One of the most successful bus routes in Metro’s transit network, the Orange Line runs between North Hollywood and Chatsworth, providing a key transit option along the San Fernando Valley’s major east-west corridors. The bus travels in its own lane and stops infrequently, but a ride from end-to-end currently takes about 50 minutes.

That could change once work wraps up on the new project, which will add crossing gates to 35 intersections along the route. A pair of aerial bridges will also be constructed for the bus at Van Nuys and Sepulveda boulevards, along with new stations above the street.

Expected to cost between $320 million and $393 million, these changes will ensure the bus is able to travel between stops more efficiently, without getting snarled in traffic. According to Metro, the aerial stations and gated crossings are expected to reduce the total length of a ride on the line by 20 percent.

The changes will also come in handy when, in coming decades, the bus is replaced by a train. Conversion of the line to light rail is one of the dozens of projects that Metro plans to finance with sales tax revenue gathered through Measure M.

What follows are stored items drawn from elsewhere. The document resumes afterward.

-- ==== Sys2Proof/Laws/Sequencer.lean ====
section
/-! SUPPORT. What a list of advances does (`10_state.md` rule R24): one lemma for each way of putting lists together, then one for each
operation, which says that its list ends in the state the operation gives. -/

namespace Sys2Proof.Machine

variable {s t u : State} {f g : State → State} {P Q : List Advance}

/-- One position comes after another. -/
def Reaches (p q : Position) : Prop := ∃ n, Position.advance^[n] p = q

theorem Reaches.refl (p : Position) : Reaches p p := ⟨0, rfl⟩

theorem Reaches.trans {p q r : Position} : Reaches p q → Reaches q r → Reaches p r := by
  rintro ⟨m, rfl⟩ ⟨n, rfl⟩
  exact ⟨n + m, Function.iterate_add_apply ..⟩

theorem Reaches.advance {p q : Position} (h : Reaches p.advance q) : Reaches p q := by
  obtain ⟨n, h⟩ := h
  exact ⟨n + 1, by rwa [Function.iterate_succ_apply]⟩

/-- The advances `P`, made from `s`, end in `t`: what follows them is dropped exactly if a fault was raised (rule R308). The filler
buffer, from which the data phases take their bytes, is as before. -/
structure Moves (P : List Advance) (s t : State) : Prop where
  reaches : ∀ rest, Reaches ⟨s, P ++ rest⟩ ⟨t, if t.fault.isSome then [] else rest⟩
  filler : t.filler = s.filler

theorem Moves.nil (h : s.fault = none) : Moves [] s s := ⟨fun rest => ⟨0, by simp [h]⟩, rfl⟩

/-- An advance whose effect raises no fault, and then the advances it puts in. -/
theorem Moves.cons {more : State → List Advance} (hf : (f s).fault = none) (hk : (f s).filler = s.filler)
    (h : Moves (more s) (f s) t) : Moves [.mk f more] s t := by
  refine ⟨fun rest => Reaches.advance ?_, h.filler.trans hk⟩
  simpa [Position.advance, hf] using h.reaches rest

/-- An advance that puts none in, or raises a fault. -/
theorem Moves.last {more : State → List Advance} (hk : (f s).filler = s.filler)
    (h : (f s).fault.isSome = true ∨ more s = []) : Moves [.mk f more] s (f s) := by
  refine ⟨fun rest => Reaches.advance ?_, hk⟩
  rcases h with h | h <;> simp [Position.advance, h, Reaches.refl]

theorem Moves.act (hk : (f s).filler = s.filler) : Moves [act f] s (f s) := .last hk (.inr rfl)

theorem Moves.transfer {F : State → List Advance} (hf : s.fault = none) (h : Moves (F s) s t) : Moves [transfer F] s t :=
  .cons hf rfl h

/-- `P ; Q` (rule R308): a fault in `P` ends it. -/
theorem Moves.andThen (hP : Moves P s t) (hQ : t.fault = none → Moves Q t (g t)) : Moves (P ++ Q) s (t.andThen g) := by
  cases h : t.fault with
  | none =>
    rw [andThen_of_none h]
    refine ⟨fun rest => ?_, (hQ h).filler.trans hP.filler⟩
    have := hP.reaches (Q ++ rest)
    rw [h] at this
    simpa using this.trans ((hQ h).reaches rest)
  | some r =>
    rw [andThen_of_fault h]
    refine ⟨fun rest => ?_, hP.filler⟩
    simpa [h] using hP.reaches (Q ++ rest)

theorem Moves.append (hP : Moves P s t) (ht : t.fault = none) (hQ : Moves Q t u) : Moves (P ++ Q) s u := by
  have := hP.andThen (g := fun _ => u) fun _ => hQ
  rwa [andThen_of_none ht] at this

/-- What follows a `raise` is not made (rule R308). -/
theorem Moves.stop {r : Fatal} (hP : Moves P s t) (ht : t.fault = some r) : Moves (P ++ Q) s t := by
  have := hP.andThen (Q := Q) (g := id) (by simp [ht])
  rwa [andThen_of_fault ht] at this

/-- A statement, then advances. -/
theorem Moves.step (hf : (f s).fault = none) (hk : (f s).filler = s.filler) (h : Moves P (f s) t) :
    Moves (Sys2Proof.Machine.act f :: P) s t :=
  (Moves.act hk).append hf h

/-! ### Exchanges and phases -/

@[simp] theorem atPhase_atPhase (p q : Phase) (s : State) : atPhase p (atPhase q s) = atPhase p s := rfl

theorem xchgN_atPhase (p : Phase) (ts : List Byte) (s : State) : xchgN ts (atPhase p s) = atPhase p (xchgN ts s) := by
  induction ts generalizing s with
  | nil => rfl
  | cons t ts ih => exact ih (xchg t s)

theorem replies_atPhase (p : Phase) (ts : List Byte) (s : State) : replies ts (atPhase p s) = replies ts s := by
  induction ts generalizing s with
  | nil => rfl
  | cons t ts ih => exact congrArg (reply t s :: ·) (ih (xchg t s))

theorem xchgN_filler (ts : List Byte) (s : State) : (xchgN ts s).filler = s.filler := by rw [xchgN_eq]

That project is a ways off though; under the current project schedule, it’s expected to open in 2057. The agency may be able to accelerate that timeline, with the help of an outside company. Last year, Metro announced that it had received an unsolicited proposal from Texas-based company Fluor Enterprises for a public-private partnership to build and operate the line ahead of schedule.

Regardless of whether plans for a light rail line move forward faster than expected, the bus improvements will almost certainly wrap up first. Metro aims to have all the crossing gates and aerial bridges up-and-running by 2025. The project is one of 28 that the agency plans to complete in time for the 2028 Olympics.